個人授業プライベイトレッスン的な展開はしないからね」


 という掴みから今回は『自動販売機まで歩く。』の分析を部長とでしていこう。


「ないからね」



 『自動販売機まで歩く。』はもう消してしまったが、習作集の中で『ポストまで歩く。』として最初は書いたものだ。


「なるほど。まずは骨組みが出来てたから、細かい所に手が回ったって感じかな」

「そうですね。あと修正前に天川賞経由で読んだ作品から感じた『描写』ってこうかな? みたなのを試してみたらうまくハマったと言うか」


 ポストから、自動販売機に行き先が変わった事で大幅に修正した部分は、もちろんある。

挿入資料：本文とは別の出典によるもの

/-- Straps decide, then the lower serial (R381). -/
def firstByStrap (d : Dev) (m : HelloMsg) : Bool :=
  if d.sys.preferPrimary = m.preferPrimary then decide (d.sys.serial < m.serial) else d.sys.preferPrimary

/-- Roles of a formation (R377, R381, R392, R394). A device whose journal is empty is brought level by a full resynchronisation. -/
def formOf (d : Dev) (m : HelloMsg) : Form :=
  let holds := !(slicesInUse d).isEmpty
  match pairMode d with
  | some 0 => if holds then .lead true else if m.holdsSlices then .follow else .level (firstByStrap d m)
  | some 1 | some 3 => .follow
  | some 2 => .lead true
  | _ =>
    if m.pairMode = some 3 then .lead true
    else if d.store.seq = m.journalSeq ∧ d.store.chain = m.chain then
      (if d.store.seq = 0 ∧ holds ∧ !m.holdsSlices then .lead true
        else if d.store.seq = 0 ∧ !holds ∧ m.holdsSlices then .follow else .level (firstByStrap d m))
    else if m.journalSeq < d.store.seq ∧ chainAt d m.journalSeq = some m.chain then
      .lead (m.journalSeq = 0 || (entriesAfter d m.journalSeq).isNone)
    else if d.store.seq < m.journalSeq ∧ (if d.store.seq = 0 then some 0 else m.chainAtOurs) = some d.store.chain then .follow
    else .diverged

/-- Reservation ends and exhaustion as the higher of both devices' at equal versions (R392). -/
def mergeEnd (e : SlotEnd) (d : Dev) : Dev :=
  if (sliceOf d e.slice).state = .free ∨ (slotOf (sliceOf d e.slice) e.slot).st = .empty
      ∨ (slotOf (sliceOf d e.slice) e.slot).version ≠ e.version then d
  else modSlot e.slice e.slot (fun s => { s with
    resEnd := max s.resEnd e.resEnd, st := if e.exhausted ∧ s.st = .live then .exhausted else s.st }) d

/-- The identity two devices found (R377). -/
def foundIdentity (d : Dev) (m : HelloMsg) : BitVec 128 :=
  let a := (leBytes 8 d.sys.serial, d.pair.nonce)
  let b := (leBytes 8 m.serial, m.nonce)
  let (x, y) := if d.sys.serial < m.serial then (a, b) else (b, a)
  BitVec.ofNat 128 (beNat ((sha384 (ascii [0x50, 0x47, 0x47, 0x52, 0x4F, 0x55, 0x50, 0x31] ++ x.1 ++ y.1 ++ x.2 ++ y.2)).take 16))

/-- What a `PAIR` command changes once R375 has passed: the fuses, the recorded partner, and for an empty or resolved journal its
position (R377, R393). -/
def adopt (m : HelloMsg) (c : Cx) : Cx :=
  let d := c.d
  let fresh : PairStore := { d.store with journal := [], seq := 0, chain := 0, partner := m.serial }
  let note := fun (mode : Nat) (d : Dev) => raise 0x8009 0xFFFF mode (m.serial % 2 ^ 32) d
  match pairMode d, nextGroup c.f with
  | some 0, some k => { d := note 0 { d with store := fresh }, f := blowGroup k (foundIdentity d m) c.f }
  | some 1, some k => { d := note 1 { d with store := fresh }, f := blowGroup k m.group c.f }
  | some 2, _ => c.mod (fun d => note 2 { d with store := { d.store with partner := m.serial } })
  | some 3, _ => c.mod (fun d => note 3 { d with store := { d.store with
      journal := d.store.journal.filter (fun e => decide (e.seq ≤ d.pair.commonSeq))
      seq := d.pair.commonSeq
      chain := (chainAt d d.pair.commonSeq).getD 0 } })
  | _, _ => c.mod (fun d => { d with store := { d.store with partner := m.serial } })

/-- Into PAIRED (R379, R399): what both journals hold takes effect, and the steps that waited go on. -/
def enterPaired (c : Cx) : Cx :=
  let c1 := c.mod (fun d => raise 0x8001 0xFFFF (roleCode d.pair.role) (partnerLow d) (modPair (fun p => { p with
    state := .paired, timer := .off, relinquished := false, held := false, missed := 0, resync := false, ahead := 0, commonSeq := 0 }) d))
  (applyAll false (c1.mod (answerPair .ok))).mod askAgain

/-- Local commits not yet made wait for the pair (R379). -/
def holdCommits (d : Dev) : Dev :=
  modPair (fun p => { p with steps := p.steps.map (fun x =>
    if x.phase = .committing ∧ !x.mirrored then { x with phase := .waiting } else x) }) d

/-- Everything the primary sends in a full resynchronisation (R392). -/
def resyncOf (d : Dev) : ResyncMsg :=
  { slices := (slicesInUse d).map (fun e => (e.1, e.2.per)), officers := d.mg.officers, journalSeq := d.store.seq, chain := d.store.chain
    kib := Config.freeNat d.store.seq }

/-- The pair begins to form in a role. -/
def beginForming (role : Role) (m : HelloMsg) (d : Dev) : Dev :=
  modPair (fun p => { p with
    state := .forming, role, partnerSeq := m.journalSeq, formSeq := d.store.seq, resync := false, resyncKib := 0, missed := 0
    relinquished := false }) (m.ends.foldl (fun d e => mergeEnd e d) (holdCommits d))

/-- The transport key is agreed and the pair forms as R381 decides (R374, R392). -/
def formPair (m : HelloMsg) (c : Cx) : Cx :=
  let form := formOf c.d m
  let c1 := (adopt m c).mod (modPair (fun p => { p with key := true, frames := 0, seen := true, nonce := [], helloSent := false }))
  match form with
  | .level primary => enterPaired (c1.mod (beginForming (if primary then .primary else .secondary) m))
  | .lead full =>
    c1.mod (fun d =>
      let d1 := beginForming .primary m d
      if full then answerPair .ok (strait (.resync (resyncOf d1)) d1)
      else ((entriesAfter d1 m.journalSeq).getD []).foldl (fun d e => strait (.journal e) d) d1)
  | .follow => c1.mod (beginForming .secondary m)
  | .diverged => c1.mod (fun d => resubmit (raise 0x8007 0xFFFF m.common (partnerLow d) (modPair (fun p => { p with
      state := .diverged, role := .none, commonSeq := m.common, timer := .off, relinquished := false }) d)))

/-- A `HELLO` is taken while the device looks for a partner, or from one that resolves a divergence (R375, R377). -/
def takeHello (m : HelloMsg) (c0 : Cx) : Cx :=
  if !seeks c0.d && !(c0.d.sys.ready && c0.d.pair.state == .diverged && m.pairMode == some 3) then c0
  else
    let c := if c0.d.pair.nonce.isEmpty then c0.mod sendHello else c0
    if c.d.pair.nonce.isEmpty then c0
    else match helloCheck c m with
    | some k => c.mod (fun d => answerPair .policy (modPair (fun p => { p with seen := false, key := false, nonce := [], helloSent := false })
        (raise 0x8010 0xFFFF k (m.serial % 2 ^ 32) d)))
    | none =>
      if !meets c.d m then c
      else if pairMode c.d = some 0 ∧ m.holdsSlices ∧ !(slicesInUse c.d).isEmpty then c.mod (answerPair .policy)
      else formPair m c

/-- `HELLO` (R374, R375). -/
def execHello (auth : Bool) (m : HelloMsg) (s : State) : Ans :=
  withCx s (if !linkUp s.dev then s.cx else if auth then takeHello m s.cx else s.cx.mod (raise 0x8011 0xFFFF 1 0))

/-! ## Resynchronisation (R392) -/

/-- A slot as received, its counter no lower than this device's at the same version; its counts are this device's no more. -/
def mergeSlot (old new : Slot) : Slot :=
  let n := { new with ranges := [], asked := false, void := false }
  if old.version = n.version ∧ old.st ≠ .empty then
    { n with resEnd := max old.resEnd n.resEnd, st := if old.st = .exhausted ∧ n.st = .live then .exhausted else n.st }
  else n

/-- A slice as received: BOUND, as after a device reset (R313, R392). -/
def receiveSlice (n : Nat) (p : SliceRec) (d : Dev) : Dev :=
  modSlice n (fun s => cleanSlice { s with per := { p with slots := p.slots.map (fun (k, x) => (k, mergeSlot (slotOf s k) x)) } } .bound) d

/-- Steps the primary's state already holds end here. -/
def settleSequenced (d : Dev) : Dev :=
  let done := fun (p : Pend) => sequencedTo d.store.seq p || p.mirrored
  (d.pair.steps.filter done).foldl (fun d p => finishStep p.origin p.draft [] false (nextSeq d) d)
    (modPair (fun x => { x with steps := x.steps.filter (fun p => !done p) }) d)

/-- The secondary takes over the primary's persistent state: intake closes, items end, and every slice is as received (R392). -/
def takeResync (m : ResyncMsg) (d : Dev) : Dev :=
  if d.pair.state ≠ .forming ∨ d.pair.role ≠ .secondary then d else
  let d1 := settleSequenced ((slicesInUse d).foldl (fun d e => purgeItems e.1 (modSlice e.1 (fun s => { s with intake := false }) d)) d)
  let d2 := ((slicesInUse d1).filter (fun e => m.slices.all (fun x => x.1 != e.1))).foldl (fun d e => removeSlice e.1 d) d1
  let d3 : Dev := { d2 with keys := { d2.keys with cache := [] }, sched := { d2.sched with flows := [] } }
  let d4 := m.slices.foldl (fun d e => receiveSlice e.1 e.2 d) d3
  let d5 := endSessionsOf 0xFFFF (fun i => m.officers.members.all (fun x => x.index != i)) (setOfficers 0xFFFF m.officers d4)
  let d6 : Dev := { d5 with store := { d5.store with journal := [], seq := m.journalSeq, chain := m.chain } }
  answerPair .ok (modPair (fun p => { p with resync := true, resyncKib := p.resyncKib + m.kib, partnerSeq := m.journalSeq }) d6)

 ポストでは、文通、入試願書など郵便物をアイテムにストーリーを進めた。この辺りは素人なりにまあまあ良い。

 反面、郵便バイクにも採用されるスーパーカブを出したあたりで増やし過ぎた感が出てしまい。

 さらにそのスーパーカブに乗ってラスト、「手紙でもひとつ書いてみようか」なあんて、ちょっとポジティブな感じにしちゃったのは個人的には良くない。


「暗くしたいわけじゃないんですけどね。含みを持たすっていうか、文芸ちっくなラストってあるじゃないですか」

「ふふっ、文芸ちっく」


 部長が可笑しそうに言って口元に手を添える。

 これは揶揄ではなくて、まだ文芸を真似ているだけなんだと常々思っている。なのでそれっぽいラストは見様見真似ながらも気を配り、最後に丁寧に句点を打つ。


「そういえば、句点が入ると怒ってるみたいだから絵文字、とかって話が一時期ありましたね」

「あーあったね。可愛いのにね、ちっちゃい丸が転がっててね」


 可愛いかどうかはちょっとアレだけど。「ピリオドをうつ」みたいな表現もあるくらいだし、小さく丸で結ぶ行為そのものが、すごく良い。と思うんだけどなぁ、と勿体ぶって回を分けた割に、字数が進まずこぼれ話挿入。


 さて、自動販売機に行き先が変わった事、これはこの作品と相性の良い結果となった、と言うか幸せな偶然を生んだのだと思う。

 今も耳に残る飲料メーカーのCM、一枚だけの硬貨やプルトップなどのアイテム。

 そういえば、プルトップって昔は缶から外れたんだよね。それを指輪みたいにはめたり、紐を通して首から下げたり。


「硬貨投入口に入れて、返却レバーをカシャカシャやったら100円玉に変わらないかなぁ、なんてね」

「そうそう、でも聞こえてくるのはプルトップの落ちる軽い音だけで」


 という様々なノスタルジーを、普遍的な田舎の風景にたっぷり込め。ジュースの種類、順番にもちょっと拘った。

 

 あと、このあたりから携帯端末の文章読み上げ機能を使って、耳で確認する作業を取り入れ始めた。

 誤字脱字、読点の位置とバランス、変な言い回し。特に、スマホで書いてるのだが、エンターの上が削除で、よく「は」とか「が」とか気づかず消しちゃってる。そんなところを見つけるのに、読み上げは個人的には欠かせない作業だ。

 また耳で聞くと、目で追うのとは違う文章のリズムを感じられると思う。


「文節が五とか七に収まると気持ち良いんですよ」


 『夏の思い出』で言うと初っ端からこうだ。

 かさかさと(五)葉擦れと蝉の(七)鳴き声が(五)

 とか、いつかの夏の(七)青時雨。(五)

 さらに、わたしは雨が(七)好きだった。(五)

 などなど。


「交通標語かな?」


 ぐさり。最近はそれに流されて、しつこくなりがちなので気をつけなければいけない。


「そういえば。書けないって言う割にイマジナリー文芸部も一万文字超えたね」

「イマジナリー部長とイマジナリー部員の皆さんのおかげです······ああ、フリですね?」


 眼鏡の奥で、三日月みたいに目だけで笑う部長に向かって、軽く咳払いをひとつ。


「どうしてこんなに協力してくれるんですか?」

「ふふっ、なんででしょう?」


 そう言って、部長はスカートをひらり翻し、イマジナリー部室を後にする。

 

 ひとり残された部室には、青い風に吹かれて揺れる言の葉の、かさかさ言う音だけが聞こえるようだった。


 ツンデレムーブを自重しつつ、文芸ちっくなエンディング。さすがは部長、とても良い。